The Wells Fargo Center is a multi-purpose indoor arena located in Philadelphia. It serves as the home of the Philadelphia Flyers of the National Hockey League (NHL), the Philadelphia 76ers of the National Basketball Association (NBA), and the Philadelphia Wings of the National Lacrosse League (NLL). The arena lies at the southwest corner of the South Philadelphia Sports Complex, which includes Lincoln Financial Field, Citizens Bank Park, and Xfinity Live!.

The Wells Fargo Center, originally called Spectrum II, was completed in 1996 to replace the Spectrum as the home arena of the 76ers and Flyers, on the former site of John F. Kennedy Stadium at a cost of $210 million, largely privately financed (though the city and state helped to pay for the local infrastructure).  It is owned by Comcast Spectacor, which also owns the Flyers, and is operated by its arena-management subsidiary, Global Spectrum. Since opening, it has been known by a number of different names through naming rights deals and bank mergers, including CoreStates Center from 1996 to 1998, First Union Center from 1998 to 2003, and Wachovia Center from 2003 to 2010. Since 2010, naming rights have been held by financial services company Wells Fargo, after their acquisition of Wachovia. CoreStates Financial Corporation was acquired by First Union, which later also purchased Wachovia National Bank to rename itself Wachovia Corporation; the combined company was acquired by Wells Fargo in 2008.

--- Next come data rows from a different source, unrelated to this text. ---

-- ==== Sys2Proof/Laws/PerInstr.lean ====
section
/-! SUPPORT. The statement family Encoding: for each constructor of Instr, the decoder reads a well-formed
instruction back from its word, whatever P and K are. -/

namespace Sys2Proof.Laws.Encoding

set_option Elab.async false

/-- Every word of a well-formed instruction, with any P and K, decodes to it; an event has no word. -/
def Statement (i : Instr) : Prop :=
  i.wf = true → ∀ n, encodeNat i = some n →
    n < 2 ^ 30 ∧ ∀ pk : BitVec 2, decodeWord (BitVec.ofNat 32 (n + pk.toNat * 2 ^ 30)) = .ok i

/-- What a lemma of the family shows. -/
theorem of_word {i : Instr} {n : Nat} (e : encodeNat i = some n)
    (d : i.wf = true → ∀ pk : BitVec 2, n + pk.toNat * 2 ^ 30 - pk.toNat * 2 ^ 30 < 2 ^ 30 ∧
      decodeWord (BitVec.ofNat 32 (n + pk.toNat * 2 ^ 30)) = .ok i) :
    Statement i := by
  intro h m hm
  obtain rfl : n = m := Option.some.inj (e.symm.trans hm)
  exact ⟨by simpa using (d h 0).1, fun pk => (d h pk).2⟩

/-- An event or a command has no word. -/
theorem of_none {i : Instr} (e : encodeNat i = none) : Statement i := by
  intro _ n h; rw [e] at h; cases h

theorem nop : Statement (.nop) := by
  refine of_word rfl fun h pk => ?_
  obtain ⟨hb, e0, e1, e2⟩ := layout0 (B := 0x00000000) (c0 := 0) (c1 := 0) (pk := pk) (by decide) (by decide) rfl rfl
  refine ⟨hb, ?_⟩
  rw [majorSys e2]
  simp only [decSys, e0, e1, accept_wf h, beq_self_eq_true, if_true]

theorem svc (imm : BitVec 19) : Statement (.svc imm) := by
  refine of_word rfl fun h pk => ?_
  obtain ⟨hb, e0, e1, e2⟩ := layout1 (B := 0x00080000) (c0 := 1) (c1 := 0) (pk := pk) (by decide) (by decide) rfl rfl
  refine ⟨hb, ?_⟩
  rw [majorSys e2]
  simp only [decSys, e0, e1, accept_wf h]

theorem brk (imm : BitVec 19) : Statement (.brk imm) := by
  refine of_word rfl fun h pk => ?_
  obtain ⟨hb, e0, e1, e2⟩ := layout1 (B := 0x00100000) (c0 := 2) (c1 := 0) (pk := pk) (by decide) (by decide) rfl rfl
  refine ⟨hb, ?_⟩
  rw [majorSys e2]
  simp only [decSys, e0, e1, accept_wf h]

theorem tret : Statement (.tret) := by
  refine of_word rfl fun h pk => ?_
  obtain ⟨hb, e0, e1, e2⟩ := layout0 (B := 0x00180000) (c0 := 3) (c1 := 0) (pk := pk) (by decide) (by decide) rfl rfl
  refine ⟨hb, ?_⟩
  rw [majorSys e2]
  simp only [decSys, e0, e1, accept_wf h, beq_self_eq_true, if_true]

theorem halt : Statement (.halt) := by
  refine of_word rfl fun h pk => ?_
  obtain ⟨hb, e0, e1, e2⟩ := layout0 (B := 0x00200000) (c0 := 4) (c1 := 0) (pk := pk) (by decide) (by decide) rfl rfl
  refine ⟨hb, ?_⟩
  rw [majorSys e2]
  simp only [decSys, e0, e1, accept_wf h, beq_self_eq_true, if_true]

theorem isync : Statement (.isync) := by
  refine of_word rfl fun h pk => ?_
  obtain ⟨hb, e0, e1, e2⟩ := layout0 (B := 0x00280000) (c0 := 5) (c1 := 0) (pk := pk) (by decide) (by decide) rfl rfl
  refine ⟨hb, ?_⟩
  rw [majorSys e2]
  simp only [decSys, e0, e1, accept_wf h, beq_self_eq_true, if_true]

theorem mfc (sd : BitVec 5) (creg : BitVec 12) : Statement (.mfc sd creg) := by
  refine of_word rfl fun h pk => ?_
  obtain ⟨hb, e0, e1, e2, e3, e4⟩ := layout2 (B := 0x01000000) (c0 := 0) (c1 := 1) (pk := pk) (by decide) (by decide) rfl rfl
  refine ⟨hb, ?_⟩
  rw [majorCreg e4]
  simp only [decCreg, e0, e1, e2, e3, accept_wf h, beq_self_eq_true, if_true]

theorem mtc (sd : BitVec 5) (sa : BitVec 5) (creg : BitVec 12) : Statement (.mtc sd sa creg) := by
  refine of_word rfl fun h pk => ?_
  obtain ⟨hb, e0, e1, e2, e3, e4⟩ := layout3 (B := 0x01001000) (c0 := 1) (c1 := 1) (pk := pk) (by decide) (by decide) rfl rfl
  refine ⟨hb, ?_⟩
  rw [majorCreg e4]
  simp only [decCreg, e0, e1, e2, e3, accept_wf h]

theorem setc (sd : BitVec 5) (sa : BitVec 5) (creg : BitVec 12) : Statement (.setc sd sa creg) := by
  refine of_word rfl fun h pk => ?_
  obtain ⟨hb, e0, e1, e2, e3, e4⟩ := layout3 (B := 0x01002000) (c0 := 2) (c1 := 1) (pk := pk) (by decide) (by decide) rfl rfl
  refine ⟨hb, ?_⟩
  rw [majorCreg e4]
  simp only [decCreg, e0, e1, e2, e3, accept_wf h]

theorem clrc (sd : BitVec 5) (sa : BitVec 5) (creg : BitVec 12) : Statement (.clrc sd sa creg) := by
  refine of_word rfl fun h pk => ?_
  obtain ⟨hb, e0, e1, e2, e3, e4⟩ := layout3 (B := 0x01003000) (c0 := 3) (c1 := 1) (pk := pk) (by decide) (by decide) rfl rfl
  refine ⟨hb, ?_⟩
  rw [majorCreg e4]
  simp only [decCreg, e0, e1, e2, e3, accept_wf h]

theorem add (sd : BitVec 5) (sa : BitVec 5) (sb : BitVec 5) : Statement (.add sd sa sb) := by
  refine of_word rfl fun h pk => ?_
  obtain ⟨hb, e0, e1, e2, e3, e4⟩ := layout4 (B := 0x02000000) (c0 := 0) (c1 := 2) (pk := pk) (by decide) (by decide) rfl rfl
  refine ⟨hb, ?_⟩
  rw [majorAlu e4]
  simp only [decAlu, e0, e1, e2, e3, accept_wf h]

theorem sub (sd : BitVec 5) (sa : BitVec 5) (sb : BitVec 5) : Statement (.sub sd sa sb) := by
  refine of_word rfl fun h pk => ?_
  obtain ⟨hb, e0, e1, e2, e3, e4⟩ := layout4 (B := 0x02000001) (c0 := 1) (c1 := 2) (pk := pk) (by decide) (by decide) rfl rfl
  refine ⟨hb, ?_⟩
  rw [majorAlu e4]
  simp only [decAlu, e0, e1, e2, e3, accept_wf h]

theorem and (sd : BitVec 5) (sa : BitVec 5) (sb : BitVec 5) : Statement (.and sd sa sb) := by
  refine of_word rfl fun h pk => ?_
  obtain ⟨hb, e0, e1, e2, e3, e4⟩ := layout4 (B := 0x02000002) (c0 := 2) (c1 := 2) (pk := pk) (by decide) (by decide) rfl rfl
  refine ⟨hb, ?_⟩
  rw [majorAlu e4]
  simp only [decAlu, e0, e1, e2, e3, accept_wf h]

theorem or (sd : BitVec 5) (sa : BitVec 5) (sb : BitVec 5) : Statement (.or sd sa sb) := by
  refine of_word rfl fun h pk => ?_
  obtain ⟨hb, e0, e1, e2, e3, e4⟩ := layout4 (B := 0x02000003) (c0 := 3) (c1 := 2) (pk := pk) (by decide) (by decide) rfl rfl
  refine ⟨hb, ?_⟩
  rw [majorAlu e4]
  simp only [decAlu, e0, e1, e2, e3, accept_wf h]

theorem xor (sd : BitVec 5) (sa : BitVec 5) (sb : BitVec 5) : Statement (.xor sd sa sb) := by
  refine of_word rfl fun h pk => ?_
  obtain ⟨hb, e0, e1, e2, e3, e4⟩ := layout4 (B := 0x02000004) (c0 := 4) (c1 := 2) (pk := pk) (by decide) (by decide) rfl rfl
  refine ⟨hb, ?_⟩
  rw [majorAlu e4]
  simp only [decAlu, e0, e1, e2, e3, accept_wf h]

In addition to hosting home games for its main tenants, the arena has been the site of a number of other notable athletic events including Games 1 and 2 from the 1997 and Games 3, 4 and 6 of the 2010 Stanley Cup Finals, Games 3, 4 and 5 of the 2001 NBA Finals, and various collegiate events for the National Collegiate Athletic Association (NCAA). Wells Fargo Center has hosted two political conventions, hosting the 2000 Republican National Convention and 2016 Democratic National Convention. The arena is a regular venue for concerts and WWE events. The arena has a concert seating capacity of 21,000 seated and at least 21,500 standing.

Naming rights

Prior to its construction, the proposed arena was tentatively called "Spectrum II". The Wells Fargo Center was originally named for CoreStates Financial Corporation, which agreed to pay $40 million over 21 years for the naming rights, with additional terms to be settled later for an additional eight-year period at the end of the contract.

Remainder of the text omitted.